Common arguments that don't resonate with me a ton is that the aff is a prerequisite to topical engagement, or that it is a starting point. If that is true why not have 4 minutes of the speech explaining your prereq about how we should change our relationship/understanding of the resolution and then use that to inform a praxis? I think K affs tend to win more of these debates if they are about not a starting point to resolutional/topical debate, but rather if the aff is about prerequisites to how we understand debate as an activity and how we need to change that first.
I prefer these debates to clash about what model of debate is best, to conduct impact comparison, and to tell me what matters and how to evaluate certain arguments. Debate it like a t debate with violations, standards, and impacts.
Counterplans:
Love them. The more specific to the aff the better and helps drive competition.
Disads:
There is zero risk of a disad, and it happens. I am not persuaded by 'there's always a risk. I feel that the impact level of disadvantages (as well as advantages) are way to often the focus of the debate, and I find that debates about a solid link defense/turn or internal link defense can win a round more often than other things.
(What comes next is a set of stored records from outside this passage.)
-- ==== Sys2Proof/Laws/PerInstr.lean ====
section
/-!
SUPPORT. The round trip of every instruction between its fields and its encoding, one lemma for each constructor.
-/

namespace Sys2Proof.Laws.RoundTrip

set_option Elab.async false

/-- An instruction's fields fit its length class and decode to it; what has no fields is an event. -/
def Statement (i : Instr) : Prop :=
  match i.toRaw with
  | some r => r.fits = true ∧ decodeRaw r = .ok i
  | none => i.isEvent = true

theorem step {α β : Type} {m : Except Illegal α} {x : α} (h : m = .ok x) (k : α → Except Illegal β) :
    (m >>= k) = k x := by rw [h]; rfl

theorem congrArgThree {α β γ δ : Type} (f : α → β → γ → δ) {a a' : α} {b b' : β} {c c' : γ} (h : a = a') (h' : b = b')
    (k : c = c') : f a b c = f a' b' c' := by rw [h, h', k]

theorem by0 {β : Type} {l : List Nat} (k : Unit → Except Illegal β) (h : zeros l = .ok () := by with_unfolding_all rfl) :
    (zeros l >>= k) = k () := by rw [h]; rfl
With that being said, I feel that a disadvantage with alot of explanation of how it accesses case, why I should prefer it, and why it comes first are persuasive, but I don't feel that its an automatic negative ballot if the 1AR just drops them because they sat on another argument on the flow. The status squo I feel has become a debate that is less willing to be had and I think that a good case/disad debate can be very strategic at times.
Kritiks:
If you want to win the K in front of me, make the debate about the aff, and contextualize it, or I think it is easier for the aff to win a perm. Doing this doesn't necessarily mean reading new aff specific cards, but it does mean doing the work to contextualize your generic 1nc args to the specifics of the aff.
I prefer policy arguments other than kritiks unless you can give a great overview with a decent link.